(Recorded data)
○ ○ ○ ○ ○ ○ ○
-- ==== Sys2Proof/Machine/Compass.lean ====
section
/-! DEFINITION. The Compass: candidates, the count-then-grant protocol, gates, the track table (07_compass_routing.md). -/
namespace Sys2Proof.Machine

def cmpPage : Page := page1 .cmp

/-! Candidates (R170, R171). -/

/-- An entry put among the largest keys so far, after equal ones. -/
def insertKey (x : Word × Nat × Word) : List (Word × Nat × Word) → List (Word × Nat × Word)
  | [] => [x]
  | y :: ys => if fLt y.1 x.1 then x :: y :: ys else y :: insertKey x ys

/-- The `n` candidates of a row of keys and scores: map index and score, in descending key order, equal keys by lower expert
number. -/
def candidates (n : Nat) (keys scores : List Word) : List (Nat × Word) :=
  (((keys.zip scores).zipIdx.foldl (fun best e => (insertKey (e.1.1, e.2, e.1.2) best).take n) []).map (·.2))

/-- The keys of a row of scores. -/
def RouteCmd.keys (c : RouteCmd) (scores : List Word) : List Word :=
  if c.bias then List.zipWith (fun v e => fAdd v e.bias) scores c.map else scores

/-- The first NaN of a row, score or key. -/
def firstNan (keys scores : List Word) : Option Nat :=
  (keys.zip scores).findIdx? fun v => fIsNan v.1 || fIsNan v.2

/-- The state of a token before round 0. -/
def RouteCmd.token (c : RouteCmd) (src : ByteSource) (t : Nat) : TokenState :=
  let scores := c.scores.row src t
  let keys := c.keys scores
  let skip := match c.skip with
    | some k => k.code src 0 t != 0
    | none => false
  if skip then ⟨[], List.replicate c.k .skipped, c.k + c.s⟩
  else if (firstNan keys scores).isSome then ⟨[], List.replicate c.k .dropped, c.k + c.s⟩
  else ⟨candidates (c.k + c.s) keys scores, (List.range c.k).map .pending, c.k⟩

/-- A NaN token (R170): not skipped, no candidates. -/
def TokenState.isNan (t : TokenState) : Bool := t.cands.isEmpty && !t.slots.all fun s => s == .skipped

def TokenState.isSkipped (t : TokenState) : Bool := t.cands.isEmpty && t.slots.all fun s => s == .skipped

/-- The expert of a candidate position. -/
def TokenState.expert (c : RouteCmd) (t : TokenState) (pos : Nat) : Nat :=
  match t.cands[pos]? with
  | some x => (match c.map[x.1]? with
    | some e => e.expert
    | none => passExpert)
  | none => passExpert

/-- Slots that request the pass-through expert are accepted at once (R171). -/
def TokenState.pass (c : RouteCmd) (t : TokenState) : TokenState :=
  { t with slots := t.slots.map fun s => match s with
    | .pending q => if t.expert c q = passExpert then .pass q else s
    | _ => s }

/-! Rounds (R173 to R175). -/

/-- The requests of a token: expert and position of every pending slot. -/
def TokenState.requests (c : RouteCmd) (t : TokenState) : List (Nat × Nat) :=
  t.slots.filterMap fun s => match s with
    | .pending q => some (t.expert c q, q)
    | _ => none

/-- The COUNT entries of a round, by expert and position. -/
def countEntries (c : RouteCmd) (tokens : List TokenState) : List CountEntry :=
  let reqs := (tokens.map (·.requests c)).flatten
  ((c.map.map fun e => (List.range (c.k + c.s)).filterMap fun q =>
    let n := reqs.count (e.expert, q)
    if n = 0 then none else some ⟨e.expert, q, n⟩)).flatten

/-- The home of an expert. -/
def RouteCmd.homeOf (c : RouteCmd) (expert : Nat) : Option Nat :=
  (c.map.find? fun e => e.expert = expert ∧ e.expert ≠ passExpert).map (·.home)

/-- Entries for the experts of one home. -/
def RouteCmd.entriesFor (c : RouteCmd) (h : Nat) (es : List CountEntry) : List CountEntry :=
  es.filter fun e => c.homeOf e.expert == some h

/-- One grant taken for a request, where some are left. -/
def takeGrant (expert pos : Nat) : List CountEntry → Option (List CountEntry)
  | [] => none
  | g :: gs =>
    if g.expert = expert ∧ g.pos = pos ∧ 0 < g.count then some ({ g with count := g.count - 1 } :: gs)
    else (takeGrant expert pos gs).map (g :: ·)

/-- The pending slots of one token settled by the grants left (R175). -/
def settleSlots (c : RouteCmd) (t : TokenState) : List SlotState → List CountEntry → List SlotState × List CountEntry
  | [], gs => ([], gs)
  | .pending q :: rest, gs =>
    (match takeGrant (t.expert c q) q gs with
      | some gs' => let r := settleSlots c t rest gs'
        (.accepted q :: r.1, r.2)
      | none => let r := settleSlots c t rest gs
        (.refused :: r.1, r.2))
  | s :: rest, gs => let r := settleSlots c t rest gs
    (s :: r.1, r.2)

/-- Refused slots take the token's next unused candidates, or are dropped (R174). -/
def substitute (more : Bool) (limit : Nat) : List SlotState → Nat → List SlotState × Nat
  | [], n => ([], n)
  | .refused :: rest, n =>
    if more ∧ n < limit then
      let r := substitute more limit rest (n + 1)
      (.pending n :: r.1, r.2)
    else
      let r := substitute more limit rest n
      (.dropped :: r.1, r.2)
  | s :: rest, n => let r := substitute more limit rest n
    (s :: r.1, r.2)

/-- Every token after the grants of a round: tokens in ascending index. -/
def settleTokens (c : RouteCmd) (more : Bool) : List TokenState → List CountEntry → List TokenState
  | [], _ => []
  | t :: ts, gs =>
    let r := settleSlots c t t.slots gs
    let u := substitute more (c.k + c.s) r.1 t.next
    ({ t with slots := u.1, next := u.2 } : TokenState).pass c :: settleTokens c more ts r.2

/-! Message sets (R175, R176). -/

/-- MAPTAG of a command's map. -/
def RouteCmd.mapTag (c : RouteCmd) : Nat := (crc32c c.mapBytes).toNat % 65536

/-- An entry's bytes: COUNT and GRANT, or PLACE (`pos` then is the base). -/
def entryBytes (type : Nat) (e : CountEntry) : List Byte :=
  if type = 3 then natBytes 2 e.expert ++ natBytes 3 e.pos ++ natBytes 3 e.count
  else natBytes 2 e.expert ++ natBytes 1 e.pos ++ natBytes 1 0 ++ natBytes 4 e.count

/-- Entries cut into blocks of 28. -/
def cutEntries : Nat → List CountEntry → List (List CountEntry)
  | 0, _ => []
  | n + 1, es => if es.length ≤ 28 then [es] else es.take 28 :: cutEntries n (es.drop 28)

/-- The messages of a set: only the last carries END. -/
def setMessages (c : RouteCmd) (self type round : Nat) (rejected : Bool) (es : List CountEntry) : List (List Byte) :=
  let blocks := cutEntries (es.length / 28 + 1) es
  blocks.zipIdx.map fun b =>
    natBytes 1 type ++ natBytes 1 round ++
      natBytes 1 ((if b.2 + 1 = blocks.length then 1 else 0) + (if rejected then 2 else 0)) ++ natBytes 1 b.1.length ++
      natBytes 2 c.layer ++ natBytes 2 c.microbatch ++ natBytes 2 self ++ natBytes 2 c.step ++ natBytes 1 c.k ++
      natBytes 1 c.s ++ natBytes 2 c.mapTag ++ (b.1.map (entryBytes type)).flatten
○ ○ ○ ○ ○ ○ ○
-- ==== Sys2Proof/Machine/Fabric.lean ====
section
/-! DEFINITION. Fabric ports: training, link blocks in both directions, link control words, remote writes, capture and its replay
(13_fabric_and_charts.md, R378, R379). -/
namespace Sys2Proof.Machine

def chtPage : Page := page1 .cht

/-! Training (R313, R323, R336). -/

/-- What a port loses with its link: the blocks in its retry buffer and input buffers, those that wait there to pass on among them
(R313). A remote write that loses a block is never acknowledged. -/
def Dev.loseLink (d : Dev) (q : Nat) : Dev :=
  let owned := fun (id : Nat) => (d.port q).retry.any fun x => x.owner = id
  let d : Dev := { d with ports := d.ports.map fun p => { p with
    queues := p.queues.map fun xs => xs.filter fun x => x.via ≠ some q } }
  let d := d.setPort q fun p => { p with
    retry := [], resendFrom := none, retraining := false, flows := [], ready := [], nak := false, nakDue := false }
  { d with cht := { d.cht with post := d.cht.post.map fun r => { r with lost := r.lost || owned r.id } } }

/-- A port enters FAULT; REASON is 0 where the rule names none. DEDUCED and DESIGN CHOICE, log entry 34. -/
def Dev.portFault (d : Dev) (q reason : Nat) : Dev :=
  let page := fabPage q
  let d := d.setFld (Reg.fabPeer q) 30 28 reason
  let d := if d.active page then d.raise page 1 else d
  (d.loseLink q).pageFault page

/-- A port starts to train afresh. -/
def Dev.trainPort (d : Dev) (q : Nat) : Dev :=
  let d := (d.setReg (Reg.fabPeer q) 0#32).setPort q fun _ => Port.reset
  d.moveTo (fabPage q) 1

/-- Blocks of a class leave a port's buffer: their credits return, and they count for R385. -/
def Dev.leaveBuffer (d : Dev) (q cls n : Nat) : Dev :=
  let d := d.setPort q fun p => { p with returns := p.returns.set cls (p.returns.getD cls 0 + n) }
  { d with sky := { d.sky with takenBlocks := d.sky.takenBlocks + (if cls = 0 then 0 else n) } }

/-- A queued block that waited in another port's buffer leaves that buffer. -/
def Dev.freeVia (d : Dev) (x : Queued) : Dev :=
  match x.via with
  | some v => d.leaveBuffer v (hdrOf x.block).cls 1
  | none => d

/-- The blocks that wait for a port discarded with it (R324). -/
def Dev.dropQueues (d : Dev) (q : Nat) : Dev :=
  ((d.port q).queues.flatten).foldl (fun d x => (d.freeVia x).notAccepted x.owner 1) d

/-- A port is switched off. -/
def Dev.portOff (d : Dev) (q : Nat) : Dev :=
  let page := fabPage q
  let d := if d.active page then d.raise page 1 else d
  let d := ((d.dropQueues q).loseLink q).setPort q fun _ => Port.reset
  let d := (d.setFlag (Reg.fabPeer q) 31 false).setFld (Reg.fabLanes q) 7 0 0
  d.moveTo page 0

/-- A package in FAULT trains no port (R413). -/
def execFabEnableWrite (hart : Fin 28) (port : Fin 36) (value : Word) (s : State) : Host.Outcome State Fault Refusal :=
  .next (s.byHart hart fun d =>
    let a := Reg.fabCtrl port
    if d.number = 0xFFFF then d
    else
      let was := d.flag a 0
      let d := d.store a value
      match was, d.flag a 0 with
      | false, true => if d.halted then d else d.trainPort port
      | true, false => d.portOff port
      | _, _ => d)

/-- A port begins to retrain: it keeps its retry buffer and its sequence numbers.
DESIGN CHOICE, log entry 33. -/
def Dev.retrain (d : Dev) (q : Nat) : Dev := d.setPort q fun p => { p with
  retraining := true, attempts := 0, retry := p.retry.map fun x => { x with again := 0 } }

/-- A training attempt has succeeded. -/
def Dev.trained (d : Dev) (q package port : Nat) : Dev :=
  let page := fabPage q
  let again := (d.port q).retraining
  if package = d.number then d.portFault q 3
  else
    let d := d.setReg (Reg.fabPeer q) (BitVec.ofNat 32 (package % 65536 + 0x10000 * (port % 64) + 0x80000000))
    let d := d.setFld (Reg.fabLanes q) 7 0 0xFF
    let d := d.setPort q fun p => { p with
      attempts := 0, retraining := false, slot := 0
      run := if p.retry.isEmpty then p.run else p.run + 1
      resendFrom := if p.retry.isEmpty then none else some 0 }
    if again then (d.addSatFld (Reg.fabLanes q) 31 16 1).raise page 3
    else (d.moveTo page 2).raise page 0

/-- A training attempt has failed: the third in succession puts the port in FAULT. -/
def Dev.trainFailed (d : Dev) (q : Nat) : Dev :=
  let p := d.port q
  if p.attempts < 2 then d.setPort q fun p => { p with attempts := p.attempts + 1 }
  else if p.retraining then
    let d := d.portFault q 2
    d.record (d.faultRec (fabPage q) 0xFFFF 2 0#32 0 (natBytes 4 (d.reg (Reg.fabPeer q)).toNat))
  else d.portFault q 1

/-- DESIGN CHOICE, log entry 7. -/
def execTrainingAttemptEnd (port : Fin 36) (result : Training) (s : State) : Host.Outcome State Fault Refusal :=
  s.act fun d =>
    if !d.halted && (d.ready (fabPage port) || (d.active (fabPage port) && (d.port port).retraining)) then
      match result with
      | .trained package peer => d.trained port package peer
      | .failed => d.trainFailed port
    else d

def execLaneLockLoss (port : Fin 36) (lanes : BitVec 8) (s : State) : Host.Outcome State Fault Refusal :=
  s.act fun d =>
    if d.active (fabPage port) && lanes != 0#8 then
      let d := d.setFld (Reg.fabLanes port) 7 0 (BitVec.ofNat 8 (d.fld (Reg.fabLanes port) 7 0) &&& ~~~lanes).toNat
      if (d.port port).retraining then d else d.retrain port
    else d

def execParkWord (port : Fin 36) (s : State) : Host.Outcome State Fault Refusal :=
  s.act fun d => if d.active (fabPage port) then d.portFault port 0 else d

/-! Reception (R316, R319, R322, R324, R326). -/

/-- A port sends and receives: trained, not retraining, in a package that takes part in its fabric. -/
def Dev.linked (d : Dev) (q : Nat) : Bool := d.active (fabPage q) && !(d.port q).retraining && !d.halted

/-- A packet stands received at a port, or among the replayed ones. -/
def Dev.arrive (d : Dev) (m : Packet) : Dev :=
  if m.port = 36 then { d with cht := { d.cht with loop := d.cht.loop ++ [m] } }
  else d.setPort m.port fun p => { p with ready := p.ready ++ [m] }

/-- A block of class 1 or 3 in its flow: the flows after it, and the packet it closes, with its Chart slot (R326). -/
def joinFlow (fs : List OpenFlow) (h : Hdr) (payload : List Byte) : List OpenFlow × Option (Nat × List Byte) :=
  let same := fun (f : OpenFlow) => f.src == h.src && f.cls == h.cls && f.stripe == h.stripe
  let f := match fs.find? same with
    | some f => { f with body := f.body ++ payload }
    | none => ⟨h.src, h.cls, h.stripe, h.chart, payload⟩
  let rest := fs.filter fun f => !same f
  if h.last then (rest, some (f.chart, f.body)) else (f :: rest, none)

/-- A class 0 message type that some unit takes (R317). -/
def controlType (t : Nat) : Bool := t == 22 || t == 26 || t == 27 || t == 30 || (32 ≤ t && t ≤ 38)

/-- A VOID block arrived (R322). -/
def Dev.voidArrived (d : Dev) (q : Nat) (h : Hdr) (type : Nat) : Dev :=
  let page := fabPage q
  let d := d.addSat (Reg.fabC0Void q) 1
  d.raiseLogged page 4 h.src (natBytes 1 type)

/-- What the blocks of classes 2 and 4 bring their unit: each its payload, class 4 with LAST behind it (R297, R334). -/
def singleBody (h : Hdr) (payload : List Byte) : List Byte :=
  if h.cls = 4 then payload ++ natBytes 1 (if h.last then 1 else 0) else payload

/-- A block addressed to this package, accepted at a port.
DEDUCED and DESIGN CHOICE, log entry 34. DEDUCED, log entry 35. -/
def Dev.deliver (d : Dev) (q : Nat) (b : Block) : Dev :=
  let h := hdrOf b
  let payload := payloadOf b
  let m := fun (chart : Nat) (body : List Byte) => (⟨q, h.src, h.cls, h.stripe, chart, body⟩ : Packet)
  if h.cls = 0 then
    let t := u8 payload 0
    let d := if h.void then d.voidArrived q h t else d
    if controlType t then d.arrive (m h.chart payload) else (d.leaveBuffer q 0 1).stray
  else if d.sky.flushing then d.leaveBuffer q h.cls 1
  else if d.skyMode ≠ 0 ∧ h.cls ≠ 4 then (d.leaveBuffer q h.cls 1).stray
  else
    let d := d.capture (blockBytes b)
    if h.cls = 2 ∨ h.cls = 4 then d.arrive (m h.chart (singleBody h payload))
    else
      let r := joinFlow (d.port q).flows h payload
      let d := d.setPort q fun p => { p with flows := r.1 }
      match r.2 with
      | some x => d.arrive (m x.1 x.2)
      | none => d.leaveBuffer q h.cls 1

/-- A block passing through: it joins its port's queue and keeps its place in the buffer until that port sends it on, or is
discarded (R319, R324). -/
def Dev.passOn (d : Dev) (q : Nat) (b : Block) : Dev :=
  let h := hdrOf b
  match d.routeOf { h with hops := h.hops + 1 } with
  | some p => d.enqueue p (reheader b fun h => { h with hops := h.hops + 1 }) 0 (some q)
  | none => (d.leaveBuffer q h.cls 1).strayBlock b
○ ○ ○ ○ ○ ○ ○
Wherever a line in the entries holds "singleBody", copy that line.

*Answer for this exercise*
def singleBody (h : Hdr) (payload : List Byte) : List Byte :=
    if h.cls = 2 ∨ h.cls = 4 then d.arrive (m h.chart (singleBody h payload))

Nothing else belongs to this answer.